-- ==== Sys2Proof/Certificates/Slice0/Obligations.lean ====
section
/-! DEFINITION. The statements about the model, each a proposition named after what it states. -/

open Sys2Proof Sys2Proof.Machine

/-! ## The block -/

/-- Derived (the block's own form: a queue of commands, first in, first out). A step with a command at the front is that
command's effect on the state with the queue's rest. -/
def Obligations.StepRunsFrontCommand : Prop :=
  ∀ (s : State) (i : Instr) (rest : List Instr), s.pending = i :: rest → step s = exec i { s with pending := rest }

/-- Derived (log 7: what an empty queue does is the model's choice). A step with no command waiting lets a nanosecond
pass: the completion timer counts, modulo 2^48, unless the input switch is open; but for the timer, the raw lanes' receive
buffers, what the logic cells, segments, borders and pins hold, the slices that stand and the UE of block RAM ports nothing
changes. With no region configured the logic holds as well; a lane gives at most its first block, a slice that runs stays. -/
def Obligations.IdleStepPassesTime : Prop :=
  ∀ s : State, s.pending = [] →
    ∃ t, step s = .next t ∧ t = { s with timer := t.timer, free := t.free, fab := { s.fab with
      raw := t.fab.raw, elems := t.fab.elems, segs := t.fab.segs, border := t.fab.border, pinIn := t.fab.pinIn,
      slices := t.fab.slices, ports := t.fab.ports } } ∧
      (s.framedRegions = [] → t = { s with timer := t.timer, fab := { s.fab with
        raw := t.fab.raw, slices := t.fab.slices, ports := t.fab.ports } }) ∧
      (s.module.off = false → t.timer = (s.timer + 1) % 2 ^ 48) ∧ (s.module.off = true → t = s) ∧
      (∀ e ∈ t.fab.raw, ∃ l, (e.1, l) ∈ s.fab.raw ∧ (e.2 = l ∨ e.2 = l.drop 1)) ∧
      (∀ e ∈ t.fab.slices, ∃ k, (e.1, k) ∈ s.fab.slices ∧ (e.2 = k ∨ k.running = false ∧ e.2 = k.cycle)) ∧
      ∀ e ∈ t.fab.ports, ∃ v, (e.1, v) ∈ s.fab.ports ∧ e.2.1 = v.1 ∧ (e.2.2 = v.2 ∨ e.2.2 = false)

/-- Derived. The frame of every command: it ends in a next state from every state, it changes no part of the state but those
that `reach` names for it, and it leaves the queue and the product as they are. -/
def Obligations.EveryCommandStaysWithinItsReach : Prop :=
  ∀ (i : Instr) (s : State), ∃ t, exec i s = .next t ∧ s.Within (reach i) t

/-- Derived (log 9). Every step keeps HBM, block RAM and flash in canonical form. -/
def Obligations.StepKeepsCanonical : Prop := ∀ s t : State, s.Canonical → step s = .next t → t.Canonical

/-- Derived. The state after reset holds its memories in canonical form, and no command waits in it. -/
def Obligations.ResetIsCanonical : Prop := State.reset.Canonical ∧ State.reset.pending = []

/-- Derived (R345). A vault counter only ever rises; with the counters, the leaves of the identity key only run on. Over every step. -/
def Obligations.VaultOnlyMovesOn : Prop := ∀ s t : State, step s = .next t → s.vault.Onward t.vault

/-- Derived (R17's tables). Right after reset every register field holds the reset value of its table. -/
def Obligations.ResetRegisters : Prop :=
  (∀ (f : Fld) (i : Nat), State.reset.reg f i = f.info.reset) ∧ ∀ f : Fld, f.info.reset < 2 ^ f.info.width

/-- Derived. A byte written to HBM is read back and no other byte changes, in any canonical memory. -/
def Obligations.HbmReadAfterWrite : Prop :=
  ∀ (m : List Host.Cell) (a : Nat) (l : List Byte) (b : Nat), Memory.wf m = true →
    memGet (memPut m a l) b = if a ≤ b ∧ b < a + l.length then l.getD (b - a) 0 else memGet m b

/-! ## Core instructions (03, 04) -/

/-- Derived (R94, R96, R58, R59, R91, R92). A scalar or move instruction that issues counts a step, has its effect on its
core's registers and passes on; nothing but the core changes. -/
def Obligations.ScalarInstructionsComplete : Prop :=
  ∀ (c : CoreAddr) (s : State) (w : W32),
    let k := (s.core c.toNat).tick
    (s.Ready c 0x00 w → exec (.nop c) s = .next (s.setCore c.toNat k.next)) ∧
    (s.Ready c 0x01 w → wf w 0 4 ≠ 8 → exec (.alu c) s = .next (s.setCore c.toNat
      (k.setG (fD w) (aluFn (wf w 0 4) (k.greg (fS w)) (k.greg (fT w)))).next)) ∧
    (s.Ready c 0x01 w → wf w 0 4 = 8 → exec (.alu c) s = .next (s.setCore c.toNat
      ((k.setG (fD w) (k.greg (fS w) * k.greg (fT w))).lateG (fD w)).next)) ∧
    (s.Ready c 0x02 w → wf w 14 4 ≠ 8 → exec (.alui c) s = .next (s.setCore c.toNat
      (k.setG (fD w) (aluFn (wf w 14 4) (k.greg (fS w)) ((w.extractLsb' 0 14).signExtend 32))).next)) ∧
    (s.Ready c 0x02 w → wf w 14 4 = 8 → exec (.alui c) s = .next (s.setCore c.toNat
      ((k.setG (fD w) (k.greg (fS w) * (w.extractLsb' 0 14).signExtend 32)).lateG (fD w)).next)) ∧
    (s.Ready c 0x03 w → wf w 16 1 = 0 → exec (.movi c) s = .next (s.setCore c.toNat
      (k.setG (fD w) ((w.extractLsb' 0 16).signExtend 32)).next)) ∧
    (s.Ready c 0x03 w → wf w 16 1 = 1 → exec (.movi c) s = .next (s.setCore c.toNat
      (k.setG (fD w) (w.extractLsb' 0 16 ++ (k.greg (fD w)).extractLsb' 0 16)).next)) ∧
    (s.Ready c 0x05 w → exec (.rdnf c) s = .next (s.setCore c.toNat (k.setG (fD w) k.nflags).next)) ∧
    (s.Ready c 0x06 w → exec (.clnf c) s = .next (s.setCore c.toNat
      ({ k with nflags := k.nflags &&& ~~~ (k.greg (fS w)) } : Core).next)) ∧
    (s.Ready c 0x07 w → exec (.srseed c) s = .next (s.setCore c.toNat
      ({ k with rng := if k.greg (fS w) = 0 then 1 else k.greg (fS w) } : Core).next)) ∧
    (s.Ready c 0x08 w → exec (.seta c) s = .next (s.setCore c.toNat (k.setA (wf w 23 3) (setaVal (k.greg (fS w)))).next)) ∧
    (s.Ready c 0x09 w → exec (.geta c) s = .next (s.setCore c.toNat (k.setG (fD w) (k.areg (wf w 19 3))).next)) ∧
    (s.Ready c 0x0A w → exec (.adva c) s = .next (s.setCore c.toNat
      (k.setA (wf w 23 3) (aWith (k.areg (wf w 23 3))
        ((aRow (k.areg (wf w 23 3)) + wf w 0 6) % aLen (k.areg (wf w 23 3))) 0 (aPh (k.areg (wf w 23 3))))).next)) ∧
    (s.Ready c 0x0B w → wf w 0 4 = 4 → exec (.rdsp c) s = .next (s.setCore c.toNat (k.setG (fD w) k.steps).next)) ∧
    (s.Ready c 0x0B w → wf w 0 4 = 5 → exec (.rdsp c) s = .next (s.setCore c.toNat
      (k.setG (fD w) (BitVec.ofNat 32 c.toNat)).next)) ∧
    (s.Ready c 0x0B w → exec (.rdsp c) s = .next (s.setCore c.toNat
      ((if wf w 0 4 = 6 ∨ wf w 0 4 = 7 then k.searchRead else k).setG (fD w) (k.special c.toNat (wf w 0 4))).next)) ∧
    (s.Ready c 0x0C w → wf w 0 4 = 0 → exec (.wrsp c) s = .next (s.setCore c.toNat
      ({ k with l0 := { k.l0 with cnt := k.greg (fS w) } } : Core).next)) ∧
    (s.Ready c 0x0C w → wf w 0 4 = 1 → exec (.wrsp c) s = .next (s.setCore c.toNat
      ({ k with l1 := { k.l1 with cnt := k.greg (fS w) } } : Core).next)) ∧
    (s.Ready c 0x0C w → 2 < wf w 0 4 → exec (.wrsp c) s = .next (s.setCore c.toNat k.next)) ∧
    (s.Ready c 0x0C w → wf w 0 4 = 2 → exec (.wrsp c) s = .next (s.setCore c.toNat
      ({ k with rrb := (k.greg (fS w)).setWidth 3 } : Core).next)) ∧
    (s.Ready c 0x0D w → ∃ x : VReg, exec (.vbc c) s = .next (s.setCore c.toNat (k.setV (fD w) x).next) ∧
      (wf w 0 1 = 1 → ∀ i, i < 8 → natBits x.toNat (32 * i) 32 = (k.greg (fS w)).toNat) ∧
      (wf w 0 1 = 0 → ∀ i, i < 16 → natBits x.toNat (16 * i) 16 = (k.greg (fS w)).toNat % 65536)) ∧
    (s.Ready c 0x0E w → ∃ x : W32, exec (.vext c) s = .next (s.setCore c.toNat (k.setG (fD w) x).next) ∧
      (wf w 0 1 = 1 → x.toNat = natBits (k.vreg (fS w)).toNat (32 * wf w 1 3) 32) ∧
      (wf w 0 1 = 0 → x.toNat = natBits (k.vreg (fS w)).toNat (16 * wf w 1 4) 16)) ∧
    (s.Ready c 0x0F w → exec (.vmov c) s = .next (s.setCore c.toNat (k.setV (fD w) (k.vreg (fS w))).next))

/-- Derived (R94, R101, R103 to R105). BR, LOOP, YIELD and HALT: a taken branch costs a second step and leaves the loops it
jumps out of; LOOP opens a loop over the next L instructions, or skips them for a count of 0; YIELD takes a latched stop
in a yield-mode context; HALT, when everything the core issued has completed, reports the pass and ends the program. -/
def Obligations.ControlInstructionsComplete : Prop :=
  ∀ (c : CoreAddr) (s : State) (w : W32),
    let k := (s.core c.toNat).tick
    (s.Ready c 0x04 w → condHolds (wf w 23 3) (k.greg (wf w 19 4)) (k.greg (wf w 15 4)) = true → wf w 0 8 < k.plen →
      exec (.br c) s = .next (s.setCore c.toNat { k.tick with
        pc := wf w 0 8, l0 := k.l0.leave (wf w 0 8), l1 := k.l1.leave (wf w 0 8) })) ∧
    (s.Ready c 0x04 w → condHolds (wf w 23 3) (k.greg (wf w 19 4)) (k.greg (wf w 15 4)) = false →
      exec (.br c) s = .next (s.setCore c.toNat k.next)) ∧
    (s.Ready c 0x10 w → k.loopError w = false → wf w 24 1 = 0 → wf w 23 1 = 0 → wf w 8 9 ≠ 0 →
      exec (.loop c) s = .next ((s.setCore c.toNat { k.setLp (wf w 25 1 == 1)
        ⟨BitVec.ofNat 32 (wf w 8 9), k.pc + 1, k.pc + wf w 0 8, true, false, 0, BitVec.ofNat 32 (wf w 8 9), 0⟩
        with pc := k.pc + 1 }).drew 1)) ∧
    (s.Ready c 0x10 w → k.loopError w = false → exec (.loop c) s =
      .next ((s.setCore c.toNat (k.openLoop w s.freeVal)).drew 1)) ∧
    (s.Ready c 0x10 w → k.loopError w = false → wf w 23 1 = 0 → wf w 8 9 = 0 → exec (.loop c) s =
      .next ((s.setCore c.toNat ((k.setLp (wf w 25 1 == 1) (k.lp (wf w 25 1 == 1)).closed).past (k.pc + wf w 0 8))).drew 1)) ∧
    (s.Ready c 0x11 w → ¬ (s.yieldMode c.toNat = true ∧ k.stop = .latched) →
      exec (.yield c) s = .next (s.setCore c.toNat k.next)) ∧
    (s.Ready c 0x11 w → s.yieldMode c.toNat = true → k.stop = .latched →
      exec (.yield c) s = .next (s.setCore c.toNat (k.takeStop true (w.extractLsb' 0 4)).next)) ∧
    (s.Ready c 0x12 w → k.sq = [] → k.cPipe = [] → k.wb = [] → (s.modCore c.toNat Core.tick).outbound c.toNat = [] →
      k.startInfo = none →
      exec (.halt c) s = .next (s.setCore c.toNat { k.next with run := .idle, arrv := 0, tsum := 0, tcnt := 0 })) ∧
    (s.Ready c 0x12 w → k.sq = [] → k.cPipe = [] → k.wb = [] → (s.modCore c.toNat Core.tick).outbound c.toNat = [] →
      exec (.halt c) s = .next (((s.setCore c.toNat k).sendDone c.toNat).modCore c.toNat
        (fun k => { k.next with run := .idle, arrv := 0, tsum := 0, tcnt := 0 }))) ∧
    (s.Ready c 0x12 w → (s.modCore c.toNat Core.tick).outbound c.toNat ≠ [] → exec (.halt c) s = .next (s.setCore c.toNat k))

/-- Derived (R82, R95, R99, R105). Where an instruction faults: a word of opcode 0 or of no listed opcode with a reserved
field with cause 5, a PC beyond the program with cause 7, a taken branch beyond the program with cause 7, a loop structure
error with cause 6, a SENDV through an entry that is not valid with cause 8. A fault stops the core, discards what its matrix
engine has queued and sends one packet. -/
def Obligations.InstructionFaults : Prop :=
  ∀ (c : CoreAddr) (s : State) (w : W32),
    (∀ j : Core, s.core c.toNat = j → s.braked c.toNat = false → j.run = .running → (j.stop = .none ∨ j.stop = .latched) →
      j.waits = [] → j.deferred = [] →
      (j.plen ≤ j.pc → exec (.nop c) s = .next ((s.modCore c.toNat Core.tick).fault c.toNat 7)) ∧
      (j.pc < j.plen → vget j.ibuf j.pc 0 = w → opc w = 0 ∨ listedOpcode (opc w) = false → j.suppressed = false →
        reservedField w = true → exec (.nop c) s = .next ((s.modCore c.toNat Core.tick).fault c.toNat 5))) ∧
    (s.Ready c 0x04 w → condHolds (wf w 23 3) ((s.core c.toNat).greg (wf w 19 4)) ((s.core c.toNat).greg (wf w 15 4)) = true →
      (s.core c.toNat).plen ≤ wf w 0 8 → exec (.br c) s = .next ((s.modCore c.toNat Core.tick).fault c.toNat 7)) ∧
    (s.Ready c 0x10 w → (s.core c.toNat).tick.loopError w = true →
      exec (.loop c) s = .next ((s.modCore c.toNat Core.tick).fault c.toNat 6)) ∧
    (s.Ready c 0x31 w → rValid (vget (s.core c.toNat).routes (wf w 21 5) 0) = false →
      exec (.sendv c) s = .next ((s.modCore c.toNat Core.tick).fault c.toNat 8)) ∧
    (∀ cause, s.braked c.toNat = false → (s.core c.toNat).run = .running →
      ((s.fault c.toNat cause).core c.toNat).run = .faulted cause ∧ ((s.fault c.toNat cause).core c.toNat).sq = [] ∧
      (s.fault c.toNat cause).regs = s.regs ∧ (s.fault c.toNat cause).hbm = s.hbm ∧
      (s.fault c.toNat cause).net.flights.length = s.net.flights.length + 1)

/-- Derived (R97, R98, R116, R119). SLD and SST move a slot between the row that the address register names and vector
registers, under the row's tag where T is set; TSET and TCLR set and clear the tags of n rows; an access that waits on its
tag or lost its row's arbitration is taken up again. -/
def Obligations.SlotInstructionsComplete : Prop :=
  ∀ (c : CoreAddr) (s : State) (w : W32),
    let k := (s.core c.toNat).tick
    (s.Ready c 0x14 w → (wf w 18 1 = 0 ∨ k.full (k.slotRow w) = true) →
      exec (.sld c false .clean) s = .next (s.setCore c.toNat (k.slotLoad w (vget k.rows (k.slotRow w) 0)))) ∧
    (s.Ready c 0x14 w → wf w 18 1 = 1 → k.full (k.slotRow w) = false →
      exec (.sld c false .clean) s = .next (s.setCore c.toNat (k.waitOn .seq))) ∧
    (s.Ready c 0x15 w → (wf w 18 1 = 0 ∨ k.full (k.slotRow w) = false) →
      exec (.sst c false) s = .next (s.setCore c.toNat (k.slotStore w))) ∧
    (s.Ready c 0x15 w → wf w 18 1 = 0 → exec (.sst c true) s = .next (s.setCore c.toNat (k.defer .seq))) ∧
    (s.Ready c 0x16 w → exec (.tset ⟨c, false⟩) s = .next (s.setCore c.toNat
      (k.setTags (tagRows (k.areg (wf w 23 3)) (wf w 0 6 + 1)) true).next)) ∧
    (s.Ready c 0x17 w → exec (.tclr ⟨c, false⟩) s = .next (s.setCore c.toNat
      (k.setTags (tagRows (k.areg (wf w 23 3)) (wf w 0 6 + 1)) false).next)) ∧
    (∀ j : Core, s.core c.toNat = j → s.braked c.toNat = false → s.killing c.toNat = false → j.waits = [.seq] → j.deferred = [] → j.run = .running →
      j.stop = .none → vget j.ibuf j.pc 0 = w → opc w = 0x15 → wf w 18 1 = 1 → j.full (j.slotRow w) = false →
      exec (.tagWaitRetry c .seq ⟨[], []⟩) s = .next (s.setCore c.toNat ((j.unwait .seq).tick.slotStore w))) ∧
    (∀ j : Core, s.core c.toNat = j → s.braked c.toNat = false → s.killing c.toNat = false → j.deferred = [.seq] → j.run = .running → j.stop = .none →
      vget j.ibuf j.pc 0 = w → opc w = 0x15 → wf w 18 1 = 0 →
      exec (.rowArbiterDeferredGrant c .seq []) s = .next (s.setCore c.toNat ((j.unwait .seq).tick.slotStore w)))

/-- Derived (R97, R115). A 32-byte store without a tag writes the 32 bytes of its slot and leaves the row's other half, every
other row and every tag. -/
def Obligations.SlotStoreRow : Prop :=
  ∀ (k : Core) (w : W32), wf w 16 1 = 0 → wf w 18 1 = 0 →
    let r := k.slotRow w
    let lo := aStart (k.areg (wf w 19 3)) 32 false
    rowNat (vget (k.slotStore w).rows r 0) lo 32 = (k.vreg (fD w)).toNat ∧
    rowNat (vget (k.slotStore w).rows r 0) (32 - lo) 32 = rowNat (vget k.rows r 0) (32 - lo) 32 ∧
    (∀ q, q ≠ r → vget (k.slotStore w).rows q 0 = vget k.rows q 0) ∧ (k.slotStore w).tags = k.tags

───

→ What this task involves: Using the records above, copy every line that has the word "setA" in it.

→ Result:
    (s.Ready c 0x08 w → exec (.seta c) s = .next (s.setCore c.toNat (k.setA (wf w 23 3) (setaVal (k.greg (fS w)))).next)) ∧
      (k.setA (wf w 23 3) (aWith (k.areg (wf w 23 3))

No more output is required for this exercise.